__Source records__.
■ ■ ■ ■
/-- The port's return: what the engine's waiting accesses can touch. -/
@[simp] theorem State.returnPort_frame (s : State) :
    s.returnPort.clock = s.clock ∧
    s.returnPort.eng.postIndex = s.eng.postIndex ∧
    s.returnPort.probe.direction = s.probe.direction ∧
    s.returnPort.probe.polarity = s.probe.polarity ∧
    s.returnPort.probe.drive = s.probe.drive ∧
    s.returnPort.probe.source = s.probe.source ∧
    s.returnPort.probe.strobe = s.probe.strobe ∧
    s.returnPort.check = s.check ∧
    s.returnPort.rail.channels = s.rail.channels ∧
    s.returnPort.rail.measured = s.rail.measured ∧
    s.returnPort.rail.tripMain = s.rail.tripMain ∧
    s.returnPort.rail.tripStandby = s.rail.tripStandby ∧
    s.returnPort.rail.overdrawCount = s.rail.overdrawCount ∧
    s.returnPort.rail.average = s.rail.average ∧
    s.returnPort.power.mainTrip = s.power.mainTrip ∧
    s.returnPort.power.standbyTrip = s.power.standbyTrip ∧
    s.returnPort.draw.table = s.draw.table ∧
    s.returnPort.faults = s.faults ∧
    s.returnPort.line.slot = s.line.slot ∧
    s.returnPort.line.rate = s.line.rate ∧
    s.returnPort.line.isSet = s.line.isSet ∧
    s.returnPort.line.params = s.line.params ∧
    s.returnPort.line.duplicate = s.line.duplicate ∧
    s.returnPort.line.receivedBad = s.line.receivedBad ∧
    s.returnPort.line.cutOwn = s.line.cutOwn ∧
    s.returnPort.bench.queue = s.bench.queue ∧
    s.returnPort.bench.discarded = s.bench.discarded ∧
    s.returnPort.freeNext = s.freeNext ∧
    s.returnPort.pending = s.pending := by
  unfold State.returnPort
  simp only []
  split
  · simp
  · split <;> simp

/-- A denied move touches the power state and the move. -/
@[simp] theorem State.moveDenied_frame (s : State) :
    (s.moveDenied).clock = s.clock ∧
    (s.moveDenied).mem = s.mem ∧
    (s.moveDenied).port = s.port ∧
    (s.moveDenied).eng = s.eng ∧
    (s.moveDenied).probe = s.probe ∧
    (s.moveDenied).check = s.check ∧
    (s.moveDenied).rail = s.rail ∧
    (s.moveDenied).power.standby = s.power.standby ∧
    (s.moveDenied).power.main = s.power.main ∧
    (s.moveDenied).power.mainTrip = s.power.mainTrip ∧
    (s.moveDenied).power.standbyTrip = s.power.standbyTrip ∧
    (s.moveDenied).power.declared = s.power.declared ∧
    (s.moveDenied).power.rampTimer = s.power.rampTimer ∧
    (s.moveDenied).draw = s.draw ∧
    (s.moveDenied).faults = s.faults ∧
    (s.moveDenied).line = s.line ∧
    (s.moveDenied).bench = s.bench ∧
    (s.moveDenied).freeNext = s.freeNext ∧
    (s.moveDenied).pending = s.pending := by
  unfold State.moveDenied; split <;> simp

/-- A refused claim: the held draw, the draw table and the switches stay. -/
@[simp] theorem State.claimRefused_frame (s : State) :
    (s.claimRefused).clock = s.clock ∧
    (s.claimRefused).eng.fetchIndex = s.eng.fetchIndex ∧
    (s.claimRefused).eng.postIndex = s.eng.postIndex ∧
    (s.claimRefused).eng.loops = s.eng.loops ∧
    (s.claimRefused).probe.direction = s.probe.direction ∧
    (s.claimRefused).probe.polarity = s.probe.polarity ∧
    (s.claimRefused).probe.drive = s.probe.drive ∧
    (s.claimRefused).probe.source = s.probe.source ∧
    (s.claimRefused).probe.nextIndex = s.probe.nextIndex ∧
    (s.claimRefused).probe.validCount = s.probe.validCount ∧
    (s.claimRefused).check = s.check ∧
    (s.claimRefused).rail.channels = s.rail.channels ∧
    (s.claimRefused).rail.measured = s.rail.measured ∧
    (s.claimRefused).rail.tripMain = s.rail.tripMain ∧
    (s.claimRefused).rail.tripStandby = s.rail.tripStandby ∧
    (s.claimRefused).rail.overdrawCount = s.rail.overdrawCount ∧
    (s.claimRefused).rail.zeroCapture = s.rail.zeroCapture ∧
    (s.claimRefused).power.standby = s.power.standby ∧
    (s.claimRefused).power.main = s.power.main ∧
    (s.claimRefused).power.mainTrip = s.power.mainTrip ∧
    (s.claimRefused).power.standbyTrip = s.power.standbyTrip ∧
    (s.claimRefused).power.declared = s.power.declared ∧
    (s.claimRefused).power.rampTimer = s.power.rampTimer ∧
    (s.claimRefused).draw.table = s.draw.table ∧
    (s.claimRefused).draw.held = s.draw.held ∧
    (s.claimRefused).faults = s.faults ∧
    (s.claimRefused).line.slot = s.line.slot ∧
    (s.claimRefused).line.rate = s.line.rate ∧
    (s.claimRefused).line.isSet = s.line.isSet ∧
    (s.claimRefused).line.params = s.line.params ∧
    (s.claimRefused).line.duplicate = s.line.duplicate ∧
    (s.claimRefused).line.receivedBad = s.line.receivedBad ∧
    (s.claimRefused).line.cutOwn = s.line.cutOwn ∧
    (s.claimRefused).bench = s.bench ∧
    (s.claimRefused).freeNext = s.freeNext ∧
    (s.claimRefused).pending = s.pending := by
  unfold State.claimRefused; simp only []; split <;> simp

/-- A CLAIM handed over, lost at once or not. -/
@[simp] theorem State.handClaim_frame (s : State) :
    (s.handClaim).clock = s.clock ∧
    (s.handClaim).eng.fetchIndex = s.eng.fetchIndex ∧
    (s.handClaim).eng.postIndex = s.eng.postIndex ∧
    (s.handClaim).eng.loops = s.eng.loops ∧
    (s.handClaim).probe.direction = s.probe.direction ∧
    (s.handClaim).probe.polarity = s.probe.polarity ∧
    (s.handClaim).probe.drive = s.probe.drive ∧
    (s.handClaim).probe.source = s.probe.source ∧
    (s.handClaim).probe.nextIndex = s.probe.nextIndex ∧
    (s.handClaim).probe.validCount = s.probe.validCount ∧
    (s.handClaim).check = s.check ∧
    (s.handClaim).rail.channels = s.rail.channels ∧
    (s.handClaim).rail.measured = s.rail.measured ∧
    (s.handClaim).rail.tripMain = s.rail.tripMain ∧
    (s.handClaim).rail.tripStandby = s.rail.tripStandby ∧
    (s.handClaim).rail.overdrawCount = s.rail.overdrawCount ∧
    (s.handClaim).rail.zeroCapture = s.rail.zeroCapture ∧
    (s.handClaim).power.standby = s.power.standby ∧
    (s.handClaim).power.main = s.power.main ∧
    (s.handClaim).power.mainTrip = s.power.mainTrip ∧
    (s.handClaim).power.standbyTrip = s.power.standbyTrip ∧
    (s.handClaim).power.declared = s.power.declared ∧
    (s.handClaim).power.rampTimer = s.power.rampTimer ∧
    (s.handClaim).draw.table = s.draw.table ∧
    (s.handClaim).draw.held = s.draw.held ∧
    (s.handClaim).faults = s.faults ∧
    (s.handClaim).line.slot = s.line.slot ∧
    (s.handClaim).line.rate = s.line.rate ∧
    (s.handClaim).line.isSet = s.line.isSet ∧
    (s.handClaim).line.params = s.line.params ∧
    (s.handClaim).line.duplicate = s.line.duplicate ∧
    (s.handClaim).line.receivedBad = s.line.receivedBad ∧
    (s.handClaim).line.cutOwn = s.line.cutOwn ∧
    (s.handClaim).bench = s.bench ∧
    (s.handClaim).freeNext = s.freeNext ∧
    (s.handClaim).pending = s.pending := by
  unfold State.handClaim; simp only []; repeat' split
  all_goals simp

/-- A dropped CLAIM. -/
@[simp] theorem State.claimDropped_frame (s : State) :
    (s.claimDropped).clock = s.clock ∧
    (s.claimDropped).eng.fetchIndex = s.eng.fetchIndex ∧
    (s.claimDropped).eng.postIndex = s.eng.postIndex ∧
    (s.claimDropped).eng.loops = s.eng.loops ∧
    (s.claimDropped).probe.direction = s.probe.direction ∧
    (s.claimDropped).probe.polarity = s.probe.polarity ∧
    (s.claimDropped).probe.drive = s.probe.drive ∧
    (s.claimDropped).probe.source = s.probe.source ∧
    (s.claimDropped).probe.nextIndex = s.probe.nextIndex ∧
    (s.claimDropped).probe.validCount = s.probe.validCount ∧
    (s.claimDropped).check = s.check ∧
    (s.claimDropped).rail.channels = s.rail.channels ∧
    (s.claimDropped).rail.measured = s.rail.measured ∧
    (s.claimDropped).rail.tripMain = s.rail.tripMain ∧
    (s.claimDropped).rail.tripStandby = s.rail.tripStandby ∧
    (s.claimDropped).rail.overdrawCount = s.rail.overdrawCount ∧
    (s.claimDropped).rail.zeroCapture = s.rail.zeroCapture ∧
    (s.claimDropped).power.standby = s.power.standby ∧
    (s.claimDropped).power.main = s.power.main ∧
    (s.claimDropped).power.mainTrip = s.power.mainTrip ∧
    (s.claimDropped).power.standbyTrip = s.power.standbyTrip ∧
    (s.claimDropped).power.declared = s.power.declared ∧
    (s.claimDropped).power.rampTimer = s.power.rampTimer ∧
    (s.claimDropped).draw.table = s.draw.table ∧
    (s.claimDropped).draw.held = s.draw.held ∧
    (s.claimDropped).faults = s.faults ∧
    (s.claimDropped).line.slot = s.line.slot ∧
    (s.claimDropped).line.rate = s.line.rate ∧
    (s.claimDropped).line.isSet = s.line.isSet ∧
    (s.claimDropped).line.params = s.line.params ∧
    (s.claimDropped).line.duplicate = s.line.duplicate ∧
    (s.claimDropped).line.receivedBad = s.line.receivedBad ∧
    (s.claimDropped).line.cutOwn = s.line.cutOwn ∧
    (s.claimDropped).bench = s.bench ∧
    (s.claimDropped).freeNext = s.freeNext ∧
    (s.claimDropped).pending = s.pending := by
  unfold State.claimDropped; simp only []; split <;> simp

/-- The own CLAIM heard. -/
@[simp] theorem State.claimHeard_frame (s : State) :
    (s.claimHeard).clock = s.clock ∧
    (s.claimHeard).eng.fetchIndex = s.eng.fetchIndex ∧
    (s.claimHeard).eng.postIndex = s.eng.postIndex ∧
    (s.claimHeard).eng.loops = s.eng.loops ∧
    (s.claimHeard).probe.direction = s.probe.direction ∧
    (s.claimHeard).probe.polarity = s.probe.polarity ∧
    (s.claimHeard).probe.drive = s.probe.drive ∧
    (s.claimHeard).probe.source = s.probe.source ∧
    (s.claimHeard).probe.nextIndex = s.probe.nextIndex ∧
    (s.claimHeard).probe.validCount = s.probe.validCount ∧
    (s.claimHeard).check = s.check ∧
    (s.claimHeard).rail.channels = s.rail.channels ∧
    (s.claimHeard).rail.measured = s.rail.measured ∧
    (s.claimHeard).rail.tripMain = s.rail.tripMain ∧
    (s.claimHeard).rail.tripStandby = s.rail.tripStandby ∧
    (s.claimHeard).rail.overdrawCount = s.rail.overdrawCount ∧
    (s.claimHeard).rail.zeroCapture = s.rail.zeroCapture ∧
    (s.claimHeard).power.standby = s.power.standby ∧
    (s.claimHeard).power.main = s.power.main ∧
    (s.claimHeard).power.mainTrip = s.power.mainTrip ∧
    (s.claimHeard).power.standbyTrip = s.power.standbyTrip ∧
    (s.claimHeard).power.declared = s.power.declared ∧
    (s.claimHeard).power.rampTimer = s.power.rampTimer ∧
    (s.claimHeard).draw.table = s.draw.table ∧
    (s.claimHeard).draw.held = s.draw.held ∧
    (s.claimHeard).faults = s.faults ∧
    (s.claimHeard).line.slot = s.line.slot ∧
    (s.claimHeard).line.rate = s.line.rate ∧
    (s.claimHeard).line.isSet = s.line.isSet ∧
    (s.claimHeard).line.params = s.line.params ∧
    (s.claimHeard).line.duplicate = s.line.duplicate ∧
    (s.claimHeard).line.receivedBad = s.line.receivedBad ∧
    (s.claimHeard).line.cutOwn = s.line.cutOwn ∧
    (s.claimHeard).bench = s.bench ∧
    (s.claimHeard).freeNext = s.freeNext ∧
    (s.claimHeard).pending = s.pending := by
  unfold State.claimHeard; simp only []; split <;> simp

/-- A claim asked for. -/
@[simp] theorem State.askClaim_frame (s : State) (d : Draw) :
    (s.askClaim d).clock = s.clock ∧
    (s.askClaim d).eng.fetchIndex = s.eng.fetchIndex ∧
    (s.askClaim d).eng.postIndex = s.eng.postIndex ∧
    (s.askClaim d).eng.loops = s.eng.loops ∧
    (s.askClaim d).probe.direction = s.probe.direction ∧
    (s.askClaim d).probe.polarity = s.probe.polarity ∧
    (s.askClaim d).probe.drive = s.probe.drive ∧
    (s.askClaim d).probe.source = s.probe.source ∧
    (s.askClaim d).probe.nextIndex = s.probe.nextIndex ∧
    (s.askClaim d).probe.validCount = s.probe.validCount ∧
    (s.askClaim d).check = s.check ∧
    (s.askClaim d).rail.channels = s.rail.channels ∧
    (s.askClaim d).rail.measured = s.rail.measured ∧
    (s.askClaim d).rail.tripMain = s.rail.tripMain ∧
    (s.askClaim d).rail.tripStandby = s.rail.tripStandby ∧
    (s.askClaim d).rail.overdrawCount = s.rail.overdrawCount ∧
    (s.askClaim d).rail.zeroCapture = s.rail.zeroCapture ∧
    (s.askClaim d).power.standby = s.power.standby ∧
    (s.askClaim d).power.main = s.power.main ∧
    (s.askClaim d).power.mainTrip = s.power.mainTrip ∧
    (s.askClaim d).power.standbyTrip = s.power.standbyTrip ∧
    (s.askClaim d).power.declared = s.power.declared ∧
    (s.askClaim d).power.rampTimer = s.power.rampTimer ∧
    (s.askClaim d).draw.table = s.draw.table ∧
    (s.askClaim d).draw.held = s.draw.held ∧
    (s.askClaim d).faults = s.faults ∧
    (s.askClaim d).line.slot = s.line.slot ∧
    (s.askClaim d).line.rate = s.line.rate ∧
    (s.askClaim d).line.isSet = s.line.isSet ∧
    (s.askClaim d).line.params = s.line.params ∧
    (s.askClaim d).line.duplicate = s.line.duplicate ∧
    (s.askClaim d).line.receivedBad = s.line.receivedBad ∧
    (s.askClaim d).line.cutOwn = s.line.cutOwn ∧
    (s.askClaim d).bench = s.bench ∧
    (s.askClaim d).freeNext = s.freeNext ∧
    (s.askClaim d).pending = s.pending := by
  unfold State.askClaim; simp only []; split <;> simp

/-- A FAIL notice handed over, which can shed an own CLAIM. -/
@[simp] theorem State.handFail_frame (s : State) (i : FaultInfo) (q : BitVec 16) :
    (s.handFail i q).clock = s.clock ∧
    (s.handFail i q).eng.fetchIndex = s.eng.fetchIndex ∧
    (s.handFail i q).eng.postIndex = s.eng.postIndex ∧
    (s.handFail i q).eng.loops = s.eng.loops ∧
    (s.handFail i q).probe.direction = s.probe.direction ∧
    (s.handFail i q).probe.polarity = s.probe.polarity ∧
    (s.handFail i q).probe.drive = s.probe.drive ∧
    (s.handFail i q).probe.source = s.probe.source ∧
    (s.handFail i q).probe.nextIndex = s.probe.nextIndex ∧
    (s.handFail i q).probe.validCount = s.probe.validCount ∧
    (s.handFail i q).check = s.check ∧
    (s.handFail i q).rail.channels = s.rail.channels ∧
    (s.handFail i q).rail.measured = s.rail.measured ∧
    (s.handFail i q).rail.tripMain = s.rail.tripMain ∧
    (s.handFail i q).rail.tripStandby = s.rail.tripStandby ∧
    (s.handFail i q).rail.overdrawCount = s.rail.overdrawCount ∧
    (s.handFail i q).rail.zeroCapture = s.rail.zeroCapture ∧
    (s.handFail i q).power.standby = s.power.standby ∧
    (s.handFail i q).power.main = s.power.main ∧
    (s.handFail i q).power.mainTrip = s.power.mainTrip ∧
    (s.handFail i q).power.standbyTrip = s.power.standbyTrip ∧
    (s.handFail i q).power.declared = s.power.declared ∧
    (s.handFail i q).power.rampTimer = s.power.rampTimer ∧
    (s.handFail i q).draw.table = s.draw.table ∧
    (s.handFail i q).draw.held = s.draw.held ∧
    (s.handFail i q).faults = s.faults ∧
    (s.handFail i q).line.slot = s.line.slot ∧
    (s.handFail i q).line.rate = s.line.rate ∧
    (s.handFail i q).line.isSet = s.line.isSet ∧
    (s.handFail i q).line.params = s.line.params ∧
    (s.handFail i q).line.duplicate = s.line.duplicate ∧
    (s.handFail i q).line.receivedBad = s.line.receivedBad ∧
    (s.handFail i q).line.cutOwn = s.line.cutOwn ∧
    (s.handFail i q).bench = s.bench ∧
    (s.handFail i q).freeNext = s.freeNext ∧
    (s.handFail i q).pending = s.pending := by
  unfold State.handFail; simp only []; split <;> simp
■ ■ ■ ■
__What you have to do__.
Begin at the first line of the entries above and copy every line exactly, ending with the line that contains "(s.moveDenied).power.declared = s.power.declared".

__Output for this exercise__.
/-- The port's return: what the engine's waiting accesses can touch. -/
@[simp] theorem State.returnPort_frame (s : State) :
    s.returnPort.clock = s.clock ∧
    s.returnPort.eng.postIndex = s.eng.postIndex ∧
    s.returnPort.probe.direction = s.probe.direction ∧
    s.returnPort.probe.polarity = s.probe.polarity ∧
    s.returnPort.probe.drive = s.probe.drive ∧
    s.returnPort.probe.source = s.probe.source ∧
    s.returnPort.probe.strobe = s.probe.strobe ∧
    s.returnPort.check = s.check ∧
    s.returnPort.rail.channels = s.rail.channels ∧
    s.returnPort.rail.measured = s.rail.measured ∧
    s.returnPort.rail.tripMain = s.rail.tripMain ∧
    s.returnPort.rail.tripStandby = s.rail.tripStandby ∧
    s.returnPort.rail.overdrawCount = s.rail.overdrawCount ∧
    s.returnPort.rail.average = s.rail.average ∧
    s.returnPort.power.mainTrip = s.power.mainTrip ∧
    s.returnPort.power.standbyTrip = s.power.standbyTrip ∧
    s.returnPort.draw.table = s.draw.table ∧
    s.returnPort.faults = s.faults ∧
    s.returnPort.line.slot = s.line.slot ∧
    s.returnPort.line.rate = s.line.rate ∧
    s.returnPort.line.isSet = s.line.isSet ∧
    s.returnPort.line.params = s.line.params ∧
    s.returnPort.line.duplicate = s.line.duplicate ∧
    s.returnPort.line.receivedBad = s.line.receivedBad ∧
    s.returnPort.line.cutOwn = s.line.cutOwn ∧
    s.returnPort.bench.queue = s.bench.queue ∧
    s.returnPort.bench.discarded = s.bench.discarded ∧
    s.returnPort.freeNext = s.freeNext ∧
    s.returnPort.pending = s.pending := by
  unfold State.returnPort
  simp only []
  split
  · simp
  · split <;> simp

/-- A denied move touches the power state and the move. -/
@[simp] theorem State.moveDenied_frame (s : State) :
    (s.moveDenied).clock = s.clock ∧
    (s.moveDenied).mem = s.mem ∧
    (s.moveDenied).port = s.port ∧
    (s.moveDenied).eng = s.eng ∧
    (s.moveDenied).probe = s.probe ∧
    (s.moveDenied).check = s.check ∧
    (s.moveDenied).rail = s.rail ∧
    (s.moveDenied).power.standby = s.power.standby ∧
    (s.moveDenied).power.main = s.power.main ∧
    (s.moveDenied).power.mainTrip = s.power.mainTrip ∧
    (s.moveDenied).power.standbyTrip = s.power.standbyTrip ∧
    (s.moveDenied).power.declared = s.power.declared ∧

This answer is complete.